After setting the training parameters, the FWofE for each of the aforementioned evidence layers were calculated. The conventional WofE method determines a binary threshold for each evidence layer based on the maximum value of the ratio t = C/S(C), where C is the contrast (i.e., the difference between positive and negative weights), and S(C) is the standard deviation of the contrast. Areas favorable for mineralization are assigned a value of 1, while unfavorable areas are assigned 0 [
64]. In contrast, the FWofE model applies a Membership Standardization Function (MSF) to reclassify the evidence layers. The MSF assigns continuous values within the range [0, 1], reflecting the degree of favorability for mineralization based on the corresponding t-values (
Figure 7) [
53]. This fuzzy approach allows for a more nuanced representation of mineral potential by incorporating gradational rather than binary classification.

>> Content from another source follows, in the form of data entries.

theorem read_literalEntries {m : Nat} {c : Code} (h : c.toNat < clearCode m) :
    Memory.read (literalEntries m) c.toNat = some [c.setWidth 8] := by
  rw [literalEntries, read_map_mk (fun c => [BitVec.ofNat 8 c]) (List.mem_range.mpr h), BitVec.ofNat_toNat]

/-- At the start of a frame the entries are the literals (R150). -/
theorem standsFor_absClear {s : State} {a : AbsState} (hs : AtFrameStart s) (hst : a.st = .run)
    (hcause : a.cause = .none) (hfinfo : a.finfo = 0) (hm : a.m = s.m.toNat) (hqueue : a.queue = bufferedBits s)
    (hout : a.out = s.out) : StandsFor s (absClear s.m.toNat a) where
  st := hst.trans hs.st.symm
  cause := hcause.trans hs.cause.symm
  finfo := hfinfo.trans hs.finfo.symm
  m := hm
  cw := hs.cw.symm
  next := hs.next.symm
  awaitFirst := hs.awaitFirst.symm
  queue := hqueue
  out := hout
  entries := fun _ c hc => by
    have hnext := hs.next
    have he := endc_eq s
    have hlit : c.toNat < clearc s := by
      have := (hasEntry_iff _ _).mp hc
      omega
    exact (read_literalEntries hlit).trans (seqWithin_literal hlit _).symm
  last := fun _ ha => by simp [hs.awaitFirst] at ha

theorem standsFor_startFrame {m : Byte} (hm : frameSize m.toNat = true) (s : State) (a : AbsState) :
    StandsFor (startFrame m s) (absStart m a) := by
  have hle := ((frameSize_iff _).mp hm).2
  have hsize : (startFrame m s).m.toNat = m.toNat := by
    rw [startFrame_m, BitVec.toNat_setWidth]
    omega
  have h := standsFor_absClear (a := { a with
      st := .run, cause := .none, finfo := 0, m := m.toNat, queue := [], out := [] })
    (atFrameStart_startFrame (s := s) hm) rfl rfl rfl hsize.symm rfl rfl
  rw [hsize] at h
  rw [absStart, if_pos hm]
  exact h

theorem standsFor_illegalStart (cause : RaisedCause) (info : BitVec 12) (s : State) (a : AbsState) :
    StandsFor (raiseFault cause info (clearFrame s))
      (absFault cause info
        { a with
          m := 0, cw := 0, next := 0, awaitFirst := false, entries := [], last := [], queue := [], out := [] }) := by
  constructor
  case entries => exact fun hm => absurd rfl hm
  case last => exact fun hm => absurd rfl hm
  all_goals rfl

theorem standsFor_clearCodes {s : State} {a : AbsState} (h : StandsFor s a) (hinv : s.FrameInv) (hr : s.st = .run) :
    StandsFor (clearCodes s) (absClear a.m a) := by
  have hstart := atFrameStart_clearCodes hinv hr
  rw [h.m]
  exact standsFor_absClear hstart (h.st.trans hr) (h.cause.trans hstart.cause) (h.finfo.trans hstart.finfo) h.m h.queue
    h.out

/-! Data codes. -/

theorem absLearn_eq (e : List Byte) (a : AbsState) :
    absLearn e a =
      { a with
        out := a.out ++ e
        entries := if a.next < 4096 then Memory.write a.entries a.next (a.last ++ e.take 1) else a.entries
        next := if a.next < 4096 then a.next + 1 else a.next
        cw := if (if a.next < 4096 then a.next + 1 else a.next) = 2 ^ a.cw ∧ a.cw < 12 then a.cw + 1 else a.cw
        last := e } := by
  by_cases hroom : a.next < 4096
  · by_cases hgrow : a.next + 1 = 2 ^ a.cw ∧ a.cw < 12
    · simp only [absLearn, Config.dictSize, Config.cwMax, if_pos hroom, if_pos hgrow]
    · simp only [absLearn, Config.dictSize, Config.cwMax, if_pos hroom, if_neg hgrow]
  · by_cases hgrow : a.next = 2 ^ a.cw ∧ a.cw < 12
    · simp only [absLearn, Config.dictSize, Config.cwMax, if_neg hroom, if_pos hgrow]
    · simp only [absLearn, Config.dictSize, Config.cwMax, if_neg hroom, if_neg hgrow]

/-- The entries after a data code's step: the old ones, and slot NEXT where there was room. -/
theorem hasEntry_of_dataCodeStep {s t : State} {c : Code} {l : List Byte} {f : Byte} {depth k : Nat}
    (hs : DataCodeStep s t c l f depth) (hlo : endc s < s.nextCode.toNat) (hk : hasEntry t k = true) :
    (k = s.nextCode.toNat ∧ s.nextCode.toNat < 4096) ∨ (hasEntry s k = true ∧ k ≠ s.nextCode.toNat) := by
  have hnext := hs.nextCode
  have he := endc_eq s
  rw [hasEntry_iff, clearc_dataCodeStep hs, endc_dataCodeStep hs] at hk
  rw [hasEntry_iff]
  split at hnext <;> omega

/-- KNOWN and KWKWK: the abstract entry at NEXT is P and the first symbol of the emitted sequence (R150, R151). -/
theorem standsFor_absLearn {s t : State} {a : AbsState} {c : Code} {e : List Byte} {f : Byte} {depth : Nat}
    (h : StandsFor s a) (hinv : s.FrameInv) (hm : s.m.toNat ≠ 0) (ha : s.awaitFirst = false)
    (hs : DataCodeStep s t c e f depth) (hf : e.head? = some f) (hseq : seqOf t c = some e) :
    StandsFor t (absLearn e a) := by
  rw [absLearn_eq]
  constructor
  case st => exact h.st.trans hs.st.symm
  case cause => exact h.cause.trans hs.cause.symm
  case finfo => exact h.finfo.trans hs.finfo.symm
  case m => rw [hs.m]; exact h.m
  case cw => simp only [hs.cw, hs.nextCode, h.next, h.cw]
  case next => simp only [hs.nextCode, h.next]
  case awaitFirst => exact h.awaitFirst.trans hs.awaitFirst.symm
  case queue => rw [hs.bb, hs.bc]; exact h.queue
  case out => rw [hs.out, ← h.out]
  case last => intro _ _; rw [hs.prev]; exact hseq.symm
  case entries =>
    intro _ k hk
    obtain ⟨_, _, _, _, hlo, _⟩ := hinv.ranges hm
    rcases hasEntry_of_dataCodeStep hs hlo hk with ⟨hnew, hroom⟩ | ⟨hold, hother⟩
    · have hlast : seqOf s s.prev = some a.last := (h.last hm ha).symm
      have htake : e.take 1 = [f] := by rw [List.take_one, hf]; rfl
      rw [seqOf_newEntry hinv hm ha hs hlast hnew, hnew]
      simp only [h.next, hroom, if_true, htake]
      exact Memory.read_write_same _ _ _
    · obtain ⟨p, hp⟩ := seqOf_of_hasEntry (hinv.entriesOk hm) hold
      have hread : Memory.read a.entries k.toNat = some p := (h.entries hm k hold).trans hp
      rw [seqOf_dataCodeStep hs hp]
      simp only [h.next]
      split
      · rw [Memory.read_write_other _ _ hother]; exact hread
      · exact hread

theorem standsFor_first {s : State} {a : AbsState} {c : Code} {e : List Byte} (h : StandsFor s a)
    (he : seqOf s c = some e) (hlit : e = [c.setWidth 8]) :
    StandsFor (rememberFirst c (emitSymbols [c.setWidth 8] s))
      { a with out := a.out ++ e, last := e, awaitFirst := false } :=
  { h with
    awaitFirst := rfl
    out := by subst hlit; exact congrArg (· ++ [c.setWidth 8]) h.out
    entries := standsFor_entries_congr (s := s) (a := a) h ⟨rfl, rfl, rfl⟩
    last := fun _ _ => by
      have hsame := seqOf_congr (s := s) (t := rememberFirst c (emitSymbols [c.setWidth 8] s)) ⟨rfl, rfl, rfl⟩ c
      rw [rememberFirst_prev, hsame, he] }

/-! The class rules of the abstract form. -/

/-- The abstract rule of each class (R150). -/
def absClassRule (c : Code) (a : AbsState) : CodeClass → Option AbsState
  | .endFrame => some { a with st := .done }
  | .clear => some (absClear a.m a)
  | .first => (Memory.read a.entries c.toNat).map fun e => { a with out := a.out ++ e, last := e, awaitFirst := false }
  | .invalid => some (absFault .invalidLzwCode c a)
  | .known => (Memory.read a.entries c.toNat).map fun e => absLearn e a
  | .kwkwk => a.last.head?.map fun f => absLearn (a.last ++ [f]) a
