-- ==== Sys2Proof/Machine/Operands.lean ====
section
/-! DEFINITION. Every operand form: the fields of the registers (R84, R85) with the field read (R61) and the
field put of FieldWrite (R63), and the channel operand IR[4:0] (R93, R150). -/

namespace Sys2Proof.Machine

/-- The register a field belongs to (R84, R85). -/
def fieldReg : Field → Reg
  | .refs  => .muxctl
  | .just  => .muxctl
  | .chsel => .muxctl
  | .en    => .ctlstat
  | .start => .ctlstat
  | .aten  => .ctlstat
  | .done  => .ctlstat
  | .ien   => .ctlstat
  | .presc => .ctlstat

/-- `Lo(F)`, the position of a field's least significant bit (R84, R85). -/
def fieldLo : Field → Nat
  | .refs  => 6
  | .just  => 5
  | .chsel => 0
  | .en    => 7
  | .start => 6
  | .aten  => 5
  | .done  => 4
  | .ien   => 3
  | .presc => 0

/-- `W(F)`, the width of a field (R84, R85). -/
def fieldWidth : Field → Nat
  | .refs  => 2
  | .just  => 1
  | .chsel => 5
  | .en    => 1
  | .start => 1
  | .aten  => 1
  | .done  => 1
  | .ien   => 1
  | .presc => 3

/-- `(2^W(F) - 1)` as a byte. -/
def fieldOnes (f : Field) : Byte := BitVec.ofNat 8 (2 ^ fieldWidth f - 1)

/-- `M`, the mask of a field in its register (R63). -/
def fieldMask (f : Field) : Byte := fieldOnes f <<< fieldLo f

/-- `Reg[r].F` of a register that holds `b` (R61), zero-extended to a byte. -/
def fieldGet (f : Field) (b : Byte) : Byte := (b >>> fieldLo f) &&& fieldOnes f

/-- What FieldWrite makes of a register that holds `b` (R63): the field becomes `v`, the other bits stay. -/
def fieldPut (f : Field) (v b : Byte) : Byte :=
  (b &&& ~~~ fieldMask f) ||| ((v <<< fieldLo f) &&& fieldMask f)

/-- Several FieldWrites to one register, performed together (R63). -/
def putFields : List (Field × Byte) → Byte → Byte
  | [], b => b
  | (f, v) :: rest, b => putFields rest (fieldPut f v b)

/-- A one-bit field as a truth value. -/
def fieldBit (f : Field) (b : Byte) : Bool := fieldGet f b = 1#8

/-- MUXCTL.REFS (R84). -/
def State.refs (s : State) : BitVec 2 := (fieldGet .refs s.muxctl).setWidth 2

/-- MUXCTL.JUST (R84). -/
def State.justBit (s : State) : BitVec 1 := (fieldGet .just s.muxctl).setWidth 1

/-- MUXCTL.CHSEL (R84). -/
def State.chsel (s : State) : BitVec 5 := (fieldGet .chsel s.muxctl).setWidth 5

/-- CTLSTAT.PRESC (R85). -/
def State.presc (s : State) : BitVec 3 := (fieldGet .presc s.ctlstat).setWidth 3

/-- The operand of SELCH, `IR[4:0]` (R93, R150), as a byte. -/
def State.irChannel (s : State) : Byte := (cmdArg s.ir).setWidth 8

end Sys2Proof.Machine
end

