-- ==== Sys2Proof/Machine/Justifier.lean ====
section
/-! DEFINITION. The result justifier (44_result_justifier.md): Latch, Assemble, RET. -/

namespace Sys2Proof.Machine

/-- `Latch(j, raw)` (R180): the bytes (DATA_HI, DATA_LO) of a raw value. `x ++ 0b000000` of the rule is
`x` in the two high bits of the byte. -/
def latch (j : BitVec 1) (raw : Sample) : Byte × Byte :=
  if j = 0#1 then ((raw.extractLsb' 8 2).setWidth 8, raw.extractLsb' 0 8)
  else (raw.extractLsb' 2 8, (raw.extractLsb' 0 2).setWidth 8 <<< 6)

/-- `Assemble(j, hi, lo)` (R181): the sample made of two register halves, `hi[1:0] ++ lo` as the rule's
`((hi & 0x03) << 8) | lo`. -/
def assemble (j : Just) (hi lo : Byte) : Sample :=
  match j with
  | .right => ((hi.setWidth 10 &&& 0x003#10) <<< 8) ||| lo.setWidth 10
  | .left => hi.setWidth 10

/-- The two halves RET reads, in one step (R182, R186): the data registers when polled, the capture slot
in interrupt mode. -/
def State.resultHalves (s : State) : Byte × Byte :=
  match s.cfg.mode with
  | .polled => (s.dataHi, s.dataLo)
  | .interrupt => (s.captHi, s.captLo)

/-- The sample RET returns (R182). -/
def State.sample (s : State) : Sample :=
  assemble (assembleRoutine s.cfg) s.resultHalves.1 s.resultHalves.2

/-- RET (R182): the response, its event, and back to S_IDLE. -/
def execRet (s : State) : Result :=
  if s.seq = S_READY then
    .next (((s.setRsp (some s.sample)).emit (.ret s.sample)).setSeq S_IDLE)
  else .next s

end Sys2Proof.Machine
end

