-- ==== Sys2Proof/Machine/Turns.lean ====
section
/-! DEFINITION. The turns of a step (R13): what an agent is given to decode, the host's move (R40, R140),
reset during a run (R220, R222), the reserved states (R95, R143), and how a word of the opcode table is
placed where the next step takes it. -/

namespace Sys2Proof.Machine

/-- The HOST step: with the port free, present the next word of its list (R40, R131). While a word waits,
or when the list is empty, the host has no move. -/
def hostPresents (s : State) : State :=
  match s.cmdPort, s.cmds with
  | none, w :: rest => (s.setCmds rest).setPort (some w)
  | _, _ => s

/-- Reset during a run (R220): every piece of the block's state but the history takes its reset value. The
configuration, the host's port and list and the model's own fields are not the block's state (log 9). -/
def resetInRun (s : State) : State :=
  { State.resetOf s.cfg with
    history := s.history, cmdPort := s.cmdPort, cmds := s.cmds, turns := s.turns, answers := s.answers,
    drawn := s.drawn }

/-- The reserved value a state contains, if any: such a state is outside the spec (R95, R143). -/
def reservedValue (s : State) : Option Refusal :=
  if s.seq = 7#3 then some .reservedSequencerState
  else if s.refs = 0b10#2 then some .reservedReference
  else if 7 < s.chsel.toNat then some .reservedChannel
  else if s.aten then some .reservedAutoTriggerBit
  else none

/-- What the SEQ agent decodes (R91, R92): SEQ, and in S_IDLE the presented word. With no word presented
the agent holds (R131). -/
def fetchSeq (s : State) : Option Code :=
  if s.seq = S_IDLE then s.cmdPort.map (.seq s.seq s.cfg.mode) else some (.seq s.seq s.cfg.mode 0#8)

/-- Run what a coded form decodes to, in state `s`; a form that names no instruction is no step of its
agent (R16), and leaves `held`. -/
def runCode (c : Code) (s held : State) : Result :=
  match decode c with
  | .instr i => exec i s
  | .rejected _ => .next held

/-- The SEQ agent's turn. -/
def seqTurn (s : State) : Result :=
  match fetchSeq s with
  | some c => runCode c s s
  | none => .next s

/-- The CONV agent's turn: it takes the next raw value only when CONV_DONE is enabled (R167). -/
def convTurn (s : State) : Result :=
  runCode (.conv s.ctlstat s.nextRaw) s.afterRaw s

/-- The NOTIFY agent's turn. -/
def notifyTurn (s : State) : Result :=
  runCode (.notify s.ctlstat) s s

/-- A whole command (log 4): the host presents its next word, and the word on the port is run as the
command it decodes to. A reserved word meets ACCEPT, which refuses it (R94, R131). -/
def commandTurn (s : State) : Result :=
  let p := hostPresents s
  match p.cmdPort with
  | none => .next p
  | some w =>
    match decode (.cmd w) with
    | .instr i => exec i p
    | .rejected _ => exec (.accept w) p

/-- The step of the agent whose turn it is. -/
def runTurn (t : Turn) (s : State) : Result :=
  match t with
  | .host => .next (hostPresents s)
  | .seq => seqTurn s
  | .conv => convTurn s
  | .notify => notifyTurn s
  | .command => commandTurn s
  | .rst => .next (resetInRun s)

/-- The state an agent's step begins from: its turn taken off the schedule, and no response yet in this
step (R41, log 7). -/
def State.beginStep (s : State) : State := s.afterTurn.setRsp none

/-- One step: a state with a reserved value is refused (R95, R143); else the next turn is run. -/
def stepOnce (s : State) : Result :=
  match reservedValue s with
  | some why => .refused why
  | none => runTurn s.nextTurn s.beginStep

/-- The HOST agent has a move: its next word and a free port (R40). -/
def State.hostEnabled (s : State) : Bool := s.cmdPort.isNone && !s.cmds.isEmpty

/-- The SEQ agent has a step (R131, R143, R162, R163): not without a word in S_IDLE, not without the signal
in S_WAIT in interrupt mode, not at SEQ = 7. -/
def State.seqEnabled (s : State) : Bool :=
  if s.seq = S_IDLE then s.cmdValid
  else if s.seq = S_WAIT then (s.cfg.mode = .polled) || s.sig
  else s.seq ≠ 7#3

/-- The agent of a turn has a step. A `command` turn has one when the host or the SEQ agent can begin it;
reset is never waited for. -/
def State.enabled (t : Turn) (s : State) : Bool :=
  match t with
  | .host => s.hostEnabled
  | .seq => s.seqEnabled
  | .conv => s.inFlight
  | .notify => s.irqPending
  | .command => s.hostEnabled || (s.cmdReady && s.cmdValid)
  | .rst => true

/-- Put a coded form where the next step takes it: the turn, and what its agent decodes (log 11). A command
word goes to the port as a whole command. A SEQ code goes to SEQ; S_IDLE brings the presented word, S_WAIT
the mode that selects the routine. An event's guard bits go to CTLSTAT; CONV_DONE brings its raw value. -/
def placeCode (c : Code) (s : State) : State :=
  match c with
  | .cmd w => { s with cmdPort := some w, turns := .command :: s.turns }
  | .seq code mode w =>
    { s with
      seq := code, turns := .seq :: s.turns,
      cmdPort := if code = S_IDLE then some w else s.cmdPort,
      cfg := if code = S_WAIT then { s.cfg with mode } else s.cfg }
  | .conv ctlstat raw =>
    { s with
      ctlstat := s.ctlstat ||| (ctlstat &&& 0xC0#8), answers := raw :: s.answers, turns := .conv :: s.turns }
  | .notify ctlstat =>
    { s with ctlstat := s.ctlstat ||| (ctlstat &&& 0x18#8), turns := .notify :: s.turns }

end Sys2Proof.Machine
end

When calculating FWofE using the GeoDAS4.0 software, the data must be arranged in either cumulative (ascending) or cumulative (descending) order. When cumulative (ascending) order is selected, the first local maximum point from left to right and all points to its left are assigned a value of 1 (
Figure 7, U, red), representing an increasing likelihood of mineralization. The relatively high-value points to the right of this maximum are set as fuzzy points and assigned values within the range (0, 1) in sequence (
Figure 7, U, yellow), while the remaining points are assigned a value of 0 (
Figure 7, U, blue). When cumulative (descending) order is selected, the data are viewed from right to left. The first local maximum point and all points to its right are assigned a value of 1 (
Figure 7, Cu, red), the relatively high-value points to the left of this maximum are set as fuzzy points and given values within the range (0, 1) in sequence (
Figure 7, Cu, yellow), and all other points are assigned a value of 0 (
Figure 7, Cu, blue).